• [PROBLEM TO SOLVE]
Return exactly the listing's lines, from its first line to the line holding "def Flags.get (f : Flags) : FlagName → Bool", ends included.

++++++++

-- ==== Sys2Proof/Machine/Effects.lean ====
section
/-! DEFINITION. What each instruction touches, read from the spec's tables and rules and used by the claims: the flags of
10_state.md R28, the registers and `sp`, the memory accesses in the order of 20_memory.md R73, and the opcode whose figure
is returned. `exec` does not use these; the claims tie them to it. -/

namespace Sys2Proof.Machine

/-- The five flags by name (10_state.md R27). -/
inductive FlagName where
  | s | z | ac | p | cy
  deriving DecidableEq, Repr

/-- A flag by name. -/
def Flags.get (f : Flags) : FlagName → Bool
  | .s => f.s | .z => f.z | .ac => f.ac | .p => f.p | .cy => f.cy

/-- The documented opcode an opcode byte is performed as: itself but for the twelve alias opcodes (30_encoding.md R113). -/
def documentedOpcode (op : Byte) : Byte :=
  if op ∈ [0x08#8, 0x10#8, 0x18#8, 0x20#8, 0x28#8, 0x30#8, 0x38#8] then 0x00#8
  else if op = 0xCB#8 then 0xC3#8
  else if op = 0xD9#8 then 0xC9#8
  else if op ∈ [0xDD#8, 0xED#8, 0xFD#8] then 0xCD#8
  else op

/-- Is it a conditional return `11ccc000`, jump `11ccc010` or call `11ccc100` (30_encoding.md R102)? -/
def hasCondition (op : Byte) : Bool :=
  op.extractLsb' 6 2 == 0b11#2 && (op.extractLsb' 0 3 == 0b000#3 || op.extractLsb' 0 3 == 0b010#3 || op.extractLsb' 0 3 == 0b100#3)

/-- The flags an instruction writes (10_state.md R28). -/
def flagsWritten : Instr → List FlagName
  | .movBB | .movBC | .movBD | .movBE | .movBH | .movBL | .movBA | .movCB | .movCC | .movCD | .movCE | .movCH
  | .movCL | .movCA | .movDB | .movDC | .movDD | .movDE | .movDH | .movDL | .movDA | .movEB | .movEC | .movED
  | .movEE | .movEH | .movEL | .movEA | .movHB | .movHC | .movHD | .movHE | .movHH | .movHL | .movHA | .movLB
  | .movLC | .movLD | .movLE | .movLH | .movLL | .movLA | .movAB | .movAC | .movAD | .movAE | .movAH | .movAL
  | .movAA | .movBM | .movCM | .movDM | .movEM | .movHM | .movLM | .movAM | .movMB | .movMC | .movMD | .movME
  | .movMH | .movML | .movMA | .mviB _ | .mviC _ | .mviD _ | .mviE _ | .mviH _ | .mviL _ | .mviA _ | .mviM _
  | .lxiB _ | .lxiD _ | .lxiH _ | .lxiSP _ | .lda _ | .sta _ | .lhld _ | .shld _ | .ldaxB | .ldaxD | .staxB
  | .staxD | .xchg | .inxB | .inxD | .inxH | .inxSP | .dcxB | .dcxD | .dcxH | .dcxSP | .cma | .jmp _ | .jnz _
  | .jz _ | .jnc _ | .jc _ | .jpo _ | .jpe _ | .jp _ | .jm _ | .call _ | .cnz _ | .cz _ | .cnc _ | .cc _
  | .cpo _ | .cpe _ | .cp _ | .cm _ | .ret | .rnz | .rz | .rnc | .rc | .rpo | .rpe | .rp | .rm | .rst0 | .rst1
  | .rst2 | .rst3 | .rst4 | .rst5 | .rst6 | .rst7 | .pchl | .jmpAlias _ | .retAlias | .callAlias _ _
  | .inPort _ | .outPort _ | .nopAlias _ | .pushB | .pushD | .pushH | .pushPSW | .popB | .popD | .popH | .xthl
  | .sphl | .ei | .di | .hlt | .nop => []
  | .addB | .addC | .addD | .addE | .addH | .addL | .addM | .addA | .adcB | .adcC | .adcD | .adcE | .adcH
  | .adcL | .adcM | .adcA | .subB | .subC | .subD | .subE | .subH | .subL | .subM | .subA | .sbbB | .sbbC
  | .sbbD | .sbbE | .sbbH | .sbbL | .sbbM | .sbbA | .adi _ | .aci _ | .sui _ | .sbi _ | .daa | .anaB | .anaC
  | .anaD | .anaE | .anaH | .anaL | .anaM | .anaA | .xraB | .xraC | .xraD | .xraE | .xraH | .xraL | .xraM
  | .xraA | .oraB | .oraC | .oraD | .oraE | .oraH | .oraL | .oraM | .oraA | .cmpB | .cmpC | .cmpD | .cmpE
  | .cmpH | .cmpL | .cmpM | .cmpA | .ani _ | .xri _ | .ori _ | .cpi _ | .popPSW => [.s, .z, .ac, .p, .cy]
  | .inrB | .inrC | .inrD | .inrE | .inrH | .inrL | .inrA | .inrM | .dcrB | .dcrC | .dcrD | .dcrE | .dcrH
  | .dcrL | .dcrA | .dcrM => [.s, .z, .ac, .p]
  | .dadB | .dadD | .dadH | .dadSP | .rlc | .rrc | .ral | .rar | .stc | .cmc => [.cy]

/-- The flags an instruction reads (10_state.md R28). -/
def flagsRead : Instr → List FlagName
  | .movBB | .movBC | .movBD | .movBE | .movBH | .movBL | .movBA | .movCB | .movCC | .movCD | .movCE | .movCH
  | .movCL | .movCA | .movDB | .movDC | .movDD | .movDE | .movDH | .movDL | .movDA | .movEB | .movEC | .movED
  | .movEE | .movEH | .movEL | .movEA | .movHB | .movHC | .movHD | .movHE | .movHH | .movHL | .movHA | .movLB
  | .movLC | .movLD | .movLE | .movLH | .movLL | .movLA | .movAB | .movAC | .movAD | .movAE | .movAH | .movAL
  | .movAA | .movBM | .movCM | .movDM | .movEM | .movHM | .movLM | .movAM | .movMB | .movMC | .movMD | .movME
  | .movMH | .movML | .movMA | .mviB _ | .mviC _ | .mviD _ | .mviE _ | .mviH _ | .mviL _ | .mviA _ | .mviM _
  | .lxiB _ | .lxiD _ | .lxiH _ | .lxiSP _ | .lda _ | .sta _ | .lhld _ | .shld _ | .ldaxB | .ldaxD | .staxB
  | .staxD | .xchg | .addB | .addC | .addD | .addE | .addH | .addL | .addM | .addA | .subB | .subC | .subD
  | .subE | .subH | .subL | .subM | .subA | .adi _ | .sui _ | .inrB | .inrC | .inrD | .inrE | .inrH | .inrL
  | .inrA | .inrM | .dcrB | .dcrC | .dcrD | .dcrE | .dcrH | .dcrL | .dcrA | .dcrM | .inxB | .inxD | .inxH
  | .inxSP | .dcxB | .dcxD | .dcxH | .dcxSP | .dadB | .dadD | .dadH | .dadSP | .anaB | .anaC | .anaD | .anaE
  | .anaH | .anaL | .anaM | .anaA | .xraB | .xraC | .xraD | .xraE | .xraH | .xraL | .xraM | .xraA | .oraB
  | .oraC | .oraD | .oraE | .oraH | .oraL | .oraM | .oraA | .cmpB | .cmpC | .cmpD | .cmpE | .cmpH | .cmpL
  | .cmpM | .cmpA | .ani _ | .xri _ | .ori _ | .cpi _ | .rlc | .rrc | .cma | .stc | .jmp _ | .call _ | .ret
  | .rst0 | .rst1 | .rst2 | .rst3 | .rst4 | .rst5 | .rst6 | .rst7 | .pchl | .jmpAlias _ | .retAlias
  | .callAlias _ _ | .inPort _ | .outPort _ | .nopAlias _ | .pushB | .pushD | .pushH | .popB | .popD | .popH
  | .popPSW | .xthl | .sphl | .ei | .di | .hlt | .nop => []
  | .adcB | .adcC | .adcD | .adcE | .adcH | .adcL | .adcM | .adcA | .sbbB | .sbbC | .sbbD | .sbbE | .sbbH
  | .sbbL | .sbbM | .sbbA | .aci _ | .sbi _ | .ral | .rar | .cmc | .jnc _ | .jc _ | .cnc _ | .cc _ | .rnc | .rc => [.cy]
  | .daa => [.ac, .cy]
  | .jnz _ | .jz _ | .cnz _ | .cz _ | .rnz | .rz => [.z]
  | .jpo _ | .jpe _ | .cpo _ | .cpe _ | .rpo | .rpe => [.p]
  | .jp _ | .jm _ | .cp _ | .cm _ | .rp | .rm => [.s]
  | .pushPSW => [.s, .z, .ac, .p, .cy]
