/-- For every instruction i that answers next t: int_pending, int_vector, the memory variant with its permission
table, the marking layer, TSTATES and T_JCC_NOT_TAKEN are unchanged; unless i is IN, OUT, EI or DI, no I/O event is
recorded and the device is unchanged. -/
def Obligations.LatchAndConfigurationFrame : Prop :=
  ∀ (i : Instr) (s t : State), exec i s = .next t →
    t.intPending = s.intPending ∧ t.intVector = s.intVector ∧ t.variant = s.variant ∧ t.marking = s.marking ∧
    t.figures = s.figures ∧ t.tJccNotTaken = s.tJccNotTaken ∧
    (callsIo i = false → t.events = s.events ∧ t.device = s.device ∧ t.draws = s.draws)

/-- For every instruction i that answers next t and every address a: a's read mark is set after exactly if it was set
before or marking is on and i reads a; likewise a's write mark and the addresses i stores to. What sets a mark is the
spec's decision D22. -/
def Obligations.MarksRecordDataAccesses : Prop :=
  ∀ (i : Instr) (s t : State) (a : Word), exec i s = .next t →
    t.readMarks.marked a.toNat = (s.readMarks.marked a.toNat || (s.marking && decide (a ∈ loadedFrom i s))) ∧
    t.writeMarks.marked a.toNat = (s.writeMarks.marked a.toNat || (s.marking && decide (a ∈ storedTo i s)))

/-- Replace the read marks, the write marks, the presence of the marking layer, the last T-state figure, TSTATES and
T_JCC_NOT_TAKEN in s by any others: the step answers the same next state but for these six, or the same fault. What
sets marks is the spec's decision D22, the figures D21. -/
def Obligations.MarksAndTimingNeverAffectExecution : Prop :=
  ∀ (s : State) (rm wm : Marks) (m : Bool) (n k : Nat) (fs : TstateTable),
    (∀ t, step s = .next t → ∃ rm' wm' n',
      step { s with readMarks := rm, writeMarks := wm, marking := m, tstates := n, figures := fs, tJccNotTaken := k } =
        .next { t with readMarks := rm', writeMarks := wm', marking := m, tstates := n', figures := fs, tJccNotTaken := k }) ∧
    ∀ f, step s = .fault f →
      step { s with readMarks := rm, writeMarks := wm, marking := m, tstates := n, figures := fs, tJccNotTaken := k } = .fault f

/-! ### The interrupt latch -/

/-- INTE after an instruction is true for EI, false for DI and unchanged for every other; EI and DI notify the I/O bus
of the new value; INTE is false at construction and no host move changes it; a request is accepted exactly if INTE is
true; a step that completes leaves nothing latched; whether a step completes, and its next state but for INTE, does
not depend on INTE, so a latched request is served whatever INTE is; and no host move but requestInterrupt depends on
it. That EI and DI act at once and notify even where the value does not change is the spec's decision D10, that INTE
is false at construction D11. That T is the figure of the parameter TSTATES is the spec's decision D21, with R380's
numbers as defaults (GK8 where the source has none); that an opcode without a condition reads the taken entry is the
model's choice (log 6). -/
def Obligations.InterruptEnableGatesAcceptanceOnly : Prop :=
  (∀ (i : Instr) (s t : State), exec i s = .next t →
    t.inte = if i = .ei then true else if i = .di then false else s.inte) ∧
  (∀ s : State, exec .ei s = .next { s with inte := true, events := s.events ++ [.inte true], tstates := s.figure 0xFB#8 true } ∧
    exec .di s = .next { s with inte := false, events := s.events ++ [.inte false], tstates := s.figure 0xF3#8 true }) ∧
  (∀ (op : HostOp) (s t : State), hostStep op s = .next t → t.inte = s.inte) ∧
  (∀ (p : Params) (l : Launch), (launch p l).inte = false) ∧
  (∀ (v : Nat) (s : State), (requestInterrupt v s).2 = s.inte) ∧
  (∀ (s t : State), step s = .next t → t.intPending = false) ∧
  (∀ (s : State) (b : Bool),
    (∀ t, step s = .next t → ∃ c, step { s with inte := b } = .next { t with inte := c }) ∧
    ∀ f, step s = .fault f → step { s with inte := b } = .fault f) ∧
  ∀ (op : HostOp) (s t : State) (b : Bool), (∀ v, op ≠ .requestInterrupt v) → hostStep op s = .next t →
    hostStep op { s with inte := b } = .next { t with inte := b }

++++++++

• [OUTPUT BELOW]
-- ==== Sys2Proof/Machine/Effects.lean ====
section
/-! DEFINITION. What each instruction touches, read from the spec's tables and rules and used by the claims: the flags of
10_state.md R28, the registers and `sp`, the memory accesses in the order of 20_memory.md R73, and the opcode whose figure
is returned. `exec` does not use these; the claims tie them to it. -/

namespace Sys2Proof.Machine

/-- The five flags by name (10_state.md R27). -/
inductive FlagName where
  | s | z | ac | p | cy
  deriving DecidableEq, Repr

/-- A flag by name. -/
def Flags.get (f : Flags) : FlagName → Bool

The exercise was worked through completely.